# The Freemax Starre Tank - Hd Slideshow



## Alex (26/4/15)



Reactions: Like 1


----------



## zadiac (26/4/15)

Very nice, but the Lemo 2 with the top filling slot does it for me of all the tanks. Unless another brand comes out with the same feature, the Lemo 2 will be my next tank. (after a year of not vaping with tanks....lol)


----------



## Alex (26/4/15)

zadiac said:


> Very nice, but the Lemo 2 with the top filling slot does it for me of all the tanks. Unless another brand comes out with the same feature, the Lemo 2 will be my next tank. (after a year of not vaping with tanks....lol)



I would rather look at the Cthulhu RTA if I was gonna get a tank.

Reactions: Agree 1


----------



## zadiac (26/4/15)

Alex said:


> I would rather look at the Cthulhu RTA if I was gonna get a tank.

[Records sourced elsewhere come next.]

-- ==== Sys2Proof/Laws/PerInstr.lean ====
section
/-!
SUPPORT. The statements made once per instruction: the row of the opcode table that a constructor stands for
(30_encoding R93).
-/

namespace Sys2Proof.Laws.TableRow

open Sys2Proof Sys2Proof.Machine

/-- An instruction has words exactly when its format has a bit pattern, and its first byte matches the `mask` and `match`
columns of its row of the opcode table where the row has them (R80, R84, R93). -/
def Statement (i : Instr) : Prop :=
  ∀ P : Params,
    ((encode P i).isSome = true ↔ i.format ≠ .micro ∧ i.format ≠ .pseudo) ∧
    ∀ mask value, i.tableRow = some (mask, value) → ∃ b rest, encode P i = some (b :: rest) ∧ b &&& mask = value

/-- A row whose high bits are fixed: the mask keeps them and clears the operand. -/
theorem high_bits_match {k w : Nat} (high : BitVec k) (low : BitVec w) :
    (high ++ low) &&& (BitVec.allOnes k ++ 0#w) = high ++ 0#w := by
  rw [BitVec.and_append]
  simp

/-- A constructor without words and without a row. -/
theorem of_no_words {i : Instr} (hf : i.format = .micro ∨ i.format = .pseudo) (he : ∀ P, encode P i = none)
    (hr : i.tableRow = none) : Statement i := by
  intro P
  refine ⟨?_, fun mask value h => ?_⟩
  · rcases hf with hf | hf <;> simp [he, hf]
  · rw [hr] at h
    cases h

/-- A constructor whose words begin with a byte that its row fixes. -/
theorem of_first_byte {i : Instr} {mask value : Byte} (b : Byte) (rest : Bytes)
    (hf : i.format ≠ .micro ∧ i.format ≠ .pseudo) (he : ∀ P, encode P i = some (b :: rest))
    (hr : i.tableRow = some (mask, value)) (hb : b &&& mask = value) : Statement i := by
  intro P
  refine ⟨by simp [he, hf], fun m v h => ⟨b, rest, he P, ?_⟩⟩
  rw [hr] at h
  cases h
  exact hb

/-- A constructor with words and without a row of fixed bits. -/
theorem of_layout {i : Instr} (hf : i.format ≠ .micro ∧ i.format ≠ .pseudo) (he : ∀ P, (encode P i).isSome = true)
    (hr : i.tableRow = none) : Statement i := by
  intro P
  refine ⟨by simp [he, hf], fun mask value h => ?_⟩
  rw [hr] at h
  cases h

/-! ### Host operations -/

theorem init (memory : Byte) (limit : Nat) : Statement (.init memory limit) :=
  of_first_byte _ _ (by simp [Instr.format]) (fun _ => rfl) rfl (by decide)

theorem addData (chunk : Bytes) : Statement (.addData chunk) :=
  of_first_byte _ _ (by simp [Instr.format]) (fun _ => rfl) rfl (by decide)

theorem getFrames : Statement .getFrames :=
  of_first_byte _ _ (by simp [Instr.format]) (fun _ => rfl) rfl (by decide)

theorem reservedOp03 : Statement .reservedOp03 :=
  of_first_byte _ _ (by simp [Instr.format]) (fun _ => rfl) rfl (by decide)

theorem reservedOp04 (low : BitVec 2) : Statement (.reservedOp04 low) :=
  of_first_byte _ _ (by simp [Instr.format]) (fun _ => rfl) rfl (high_bits_match _ _)

theorem reservedOp08 (low : BitVec 3) : Statement (.reservedOp08 low) :=
  of_first_byte _ _ (by simp [Instr.format]) (fun _ => rfl) rfl (high_bits_match _ _)

theorem reservedOp10 (low : BitVec 4) : Statement (.reservedOp10 low) :=
  of_first_byte _ _ (by simp [Instr.format]) (fun _ => rfl) rfl (high_bits_match _ _)

theorem reservedOp20 (low : BitVec 5) : Statement (.reservedOp20 low) :=
  of_first_byte _ _ (by simp [Instr.format]) (fun _ => rfl) rfl (high_bits_match _ _)

theorem reservedOp40 (low : BitVec 6) : Statement (.reservedOp40 low) :=
  of_first_byte _ _ (by simp [Instr.format]) (fun _ => rfl) rfl (high_bits_match _ _)

theorem reservedOp80 (low : BitVec 7) : Statement (.reservedOp80 low) :=
  of_first_byte _ _ (by simp [Instr.format]) (fun _ => rfl) rfl (high_bits_match _ _)

/-! ### Frames, large payloads, class bytes -/

theorem frame (messageId messageClass : Byte) (payload : Bytes) (crc : U16) (terminator : Byte) : Statement (.frame messageId messageClass payload crc terminator) :=
  of_layout (by simp [Instr.format]) (fun _ => rfl) rfl

theorem large (transmissionId : Byte) (pageIndex totalPages : U16) (pageData : Bytes) : Statement (.large transmissionId pageIndex totalPages pageData) :=
  of_layout (by simp [Instr.format]) (fun _ => rfl) rfl

theorem classLog : Statement .classLog :=
  of_first_byte _ _ (by simp [Instr.format]) (fun _ => rfl) rfl (by decide)

theorem classHighFrequency : Statement .classHighFrequency :=
  of_first_byte _ _ (by simp [Instr.format]) (fun _ => rfl) rfl (by decide)

theorem classNmeaStandard : Statement .classNmeaStandard :=
  of_first_byte _ _ (by simp [Instr.format]) (fun _ => rfl) rfl (by decide)

theorem classNmeaProprietary : Statement .classNmeaProprietary :=
  of_first_byte _ _ (by simp [Instr.format]) (fun _ => rfl) rfl (by decide)

theorem classThirdParty : Statement .classThirdParty :=
  of_first_byte _ _ (by simp [Instr.format]) (fun _ => rfl) rfl (by decide)

theorem classCommand : Statement .classCommand :=
  of_first_byte _ _ (by simp [Instr.format]) (fun _ => rfl) rfl (by decide)

theorem classUnknown05 : Statement .classUnknown05 :=
  of_first_byte _ _ (by simp [Instr.format]) (fun _ => rfl) rfl (by decide)

theorem classUnknown06 (low : BitVec 1) : Statement (.classUnknown06 low) :=
  of_first_byte _ _ (by simp [Instr.format]) (fun _ => rfl) rfl (high_bits_match _ _)

theorem classUnknown08 (low : BitVec 3) : Statement (.classUnknown08 low) :=
  of_first_byte _ _ (by simp [Instr.format]) (fun _ => rfl) rfl (high_bits_match _ _)

theorem classUnknown11 : Statement .classUnknown11 :=
  of_first_byte _ _ (by simp [Instr.format]) (fun _ => rfl) rfl (by decide)

theorem classUnknown12 (low : BitVec 1) : Statement (.classUnknown12 low) :=
  of_first_byte _ _ (by simp [Instr.format]) (fun _ => rfl) rfl (high_bits_match _ _)

theorem classUnknown14 (low : BitVec 2) : Statement (.classUnknown14 low) :=
  of_first_byte _ _ (by simp [Instr.format]) (fun _ => rfl) rfl (high_bits_match _ _)

theorem classUnknown18 (low : BitVec 3) : Statement (.classUnknown18 low) :=
  of_first_byte _ _ (by simp [Instr.format]) (fun _ => rfl) rfl (high_bits_match _ _)

theorem classUnknown20 (low : BitVec 5) : Statement (.classUnknown20 low) :=
  of_first_byte _ _ (by simp [Instr.format]) (fun _ => rfl) rfl (high_bits_match _ _)

theorem classUnknown40 (low : BitVec 6) : Statement (.classUnknown40 low) :=
  of_first_byte _ _ (by simp [Instr.format]) (fun _ => rfl) rfl (high_bits_match _ _)

theorem classUnknown80 (low : BitVec 7) : Statement (.classUnknown80 low) :=
  of_first_byte _ _ (by simp [Instr.format]) (fun _ => rfl) rfl (high_bits_match _ _)

/-! ### Micro-operations, the reset event and pseudo-operations -/

theorem crcReset : Statement .crcReset :=
  of_no_words (.inl rfl) (fun _ => rfl) rfl

theorem crcUpdate (b : Byte) : Statement (.crcUpdate b) :=
  of_no_words (.inl rfl) (fun _ => rfl) rfl

theorem computeCrc (bytes : Bytes) : Statement (.computeCrc bytes) :=
  of_no_words (.inl rfl) (fun _ => rfl) rfl

theorem readHeader (bytes : Bytes) : Statement (.readHeader bytes) :=
  of_no_words (.inl rfl) (fun _ => rfl) rfl

theorem readFooter (bytes : Bytes) : Statement (.readFooter bytes) :=
  of_no_words (.inl rfl) (fun _ => rfl) rfl

theorem isLarge (payloadLength : U16) : Statement (.isLarge payloadLength) :=
  of_no_words (.inl rfl) (fun _ => rfl) rfl

theorem decodeLarge (payload : Bytes) : Statement (.decodeLarge payload) :=
  of_no_words (.inl rfl) (fun _ => rfl) rfl

theorem classToType (messageClass : Byte) : Statement (.classToType messageClass) :=
  of_no_words (.inl rfl) (fun _ => rfl) rfl

theorem dispatch (messageClass messageId : Byte) (payload : Bytes) : Statement (.dispatch messageClass messageId payload) :=
  of_no_words (.inl rfl) (fun _ => rfl) rfl

theorem findLastSync (buf : Bytes) : Statement (.findLastSync buf) :=
  of_no_words (.inl rfl) (fun _ => rfl) rfl

theorem findNextSync (buf : Bytes) (cursor : Nat) : Statement (.findNextSync buf cursor) :=
  of_no_words (.inl rfl) (fun _ => rfl) rfl

theorem parseCandidate (c : Bytes) : Statement (.parseCandidate c) :=
  of_no_words (.inl rfl) (fun _ => rfl) rfl

theorem parsePass (buf : Bytes) : Statement (.parsePass buf) :=
  of_no_words (.inl rfl) (fun _ => rfl) rfl

theorem trim (retained : Bytes) (limit : Nat) : Statement (.trim retained limit) :=
  of_no_words (.inl rfl) (fun _ => rfl) rfl

theorem reset : Statement .reset :=
  of_no_words (.inl rfl) (fun _ => rfl) rfl

theorem pseudoFrame (messageId messageClass : Byte) (payload : Bytes) : Statement (.pseudoFrame messageId messageClass payload) :=
  of_no_words (.inr rfl) (fun _ => rfl) rfl

theorem pseudoFrameBadCrc (messageId messageClass : Byte) (payload : Bytes) : Statement (.pseudoFrameBadCrc messageId messageClass payload) :=
  of_no_words (.inr rfl) (fun _ => rfl) rfl

theorem pseudoFrameBadEtx (messageId messageClass : Byte) (payload : Bytes) : Statement (.pseudoFrameBadEtx messageId messageClass payload) :=
  of_no_words (.inr rfl) (fun _ => rfl) rfl

theorem addFrame (messageId messageClass : Byte) (payload : Bytes) : Statement (.addFrame messageId messageClass payload) :=
  of_no_words (.inr rfl) (fun _ => rfl) rfl

theorem largePayload (transmissionId : Byte) (pageIndex totalPages : U16) (data : Bytes) : Statement (.largePayload transmissionId pageIndex totalPages data) :=
  of_no_words (.inr rfl) (fun _ => rfl) rfl

theorem rep (b : Byte) (k : Nat) : Statement (.rep b k) :=
  of_no_words (.inr rfl) (fun _ => rfl) rfl

end Sys2Proof.Laws.TableRow
end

Air holes on the deck is a big no no for me. I've tried tanks from other people with air holes on the deck and I also have the Goblin. They always have problems. Leaking, gurgling.
It is a nice tank tho. I quite like it, just not the air holes on the deck. I avoid them. Gonna get the Lemo 2 next week.

Reactions: Agree 1


----------